On Fri, 14 Nov 2025 01:17:50 GMT, Eric Fang <[email protected]> wrote:
> `VectorMaskCastNode` is used to cast a vector mask from one type to another
> type. The cast may be generated by calling the vector API `cast` or generated
> by the compiler. For example, some vector mask operations like `trueCount`
> require the input mask to be integer types, so for floating point type masks,
> the compiler will cast the mask to the corresponding integer type mask
> automatically before doing the mask operation.

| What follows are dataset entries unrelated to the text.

/-- REGISTER_WRITE: by access code, RW takes effect, RW1C clears, RWS goes to the staged copy and RO ignores; a reserved encoding, a VF's
write to a staged register and a write to what the function does not see are discarded and journalled. The registers of the mailbox slots
and the counter values have rows of their own; a write to CTLk carries its 64 bits. -/
def execRegisterWrite (f : Fn) (bar off value : Nat) (s : State) : R :=
  if !fnOk f then .fault .noSuchUnit else
  if !s.hostUp then .next s else
  match s.regAt f bar off with
  | none => .next (if isPf f then s else s.jDiscard f bar off value)
  | some r =>
    match stagedWrite value r with
    | some (v, bad) => .next (if bad || !isPf f then s.jDiscard f bar off value else s.stage v)
    | none => .next (s.writeReg f bar off value r)

/-- PMC_READ: the counter value at a PMC register. -/
def execPmcRead (f : Fn) (bar off : Nat) (s : State) : R :=
  if !fnOk f then .fault .noSuchUnit else
  if !s.hostUp then .next s else
  match s.regAt f bar off with
  | some (.ctr b o) => match pmcAt b o with
    | some k => .next (s.readPmc f b k)
    | none => .next s
  | _ => .next (s.answerRead 0 0)

/-- PMC_WRITE: the value replaces VALUE; what a function does not see is discarded and journalled (R409). -/
def execPmcWrite (f : Fn) (bar off value : Nat) (s : State) : R :=
  if !fnOk f then .fault .noSuchUnit else
  if !s.hostUp then .next s else
  match s.regAt f bar off with
  | some (.ctr b o) => match pmcAt b o with
    | some k => .next ((s.count b).setPmc b k (value % 2 ^ 48))
    | none => .next s
  | _ => .next (if isPf f then s else s.jDiscard f bar off value)

end Sys2Proof.Machine
end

This kind of cast is very
> common.
>
> If the vector element size is not changed, the `VectorMaskCastNode` don't
> generate code, otherwise code will be generated to extend or narrow the mask.
> This IR node is not free no matter it generates code or not because it may
> block some optimizations. For example:
> 1. `(VectorStoremask (VectorMaskCast (VectorLoadMask x)))` The middle
> `VectorMaskCast` prevented the following optimization: `(VectorStoremask
> (VectorLoadMask x)) => (x)`
> 2. `(VectorMaskToLong (VectorMaskCast (VectorLongToMask x)))`, which blocks
> the optimization `(VectorMaskToLong (VectorLongToMask x)) => (x)`.
>
> In these IR patterns, the value of the input `x` is not changed, so we can
> safely do the optimization. But if the input value is changed, we can't
> eliminate the cast.
>
> The general idea of this PR is introducing an `uncast_mask` helper function,
> which can be used to uncast a chain of `VectorMaskCastNode`, like the
> existing `Node::uncast(bool)` function. The funtion returns the first non
> `VectorMaskCastNode`.
>
> The intended use case is when the IR pattern to be optimized may contain one
> or more consecutive `VectorMaskCastNode` and this does not affect the
> correctness of the optimization. Then this function can be called to
> eliminate the `VectorMaskCastNode` chain.
>
> Current optimizations related to `VectorMaskCastNode` include:
> 1. `(VectorMaskCast (VectorMaskCast x)) => (x)`, see JDK-8356760.
> 2. `(XorV (VectorMaskCast (VectorMaskCmp src1 src2 cond)) (Replicate -1)) =>
> (VectorMaskCast (VectorMaskCmp src1 src2 ncond))`, see JDK-8354242.
>
> This PR does the following optimizations:
> 1. Extends the optimization pattern `(VectorMaskCast (VectorMaskCast x)) =>
> (x)` as `(VectorMaskCast (VectorMaskCast ... (VectorMaskCast x))) => (x)`.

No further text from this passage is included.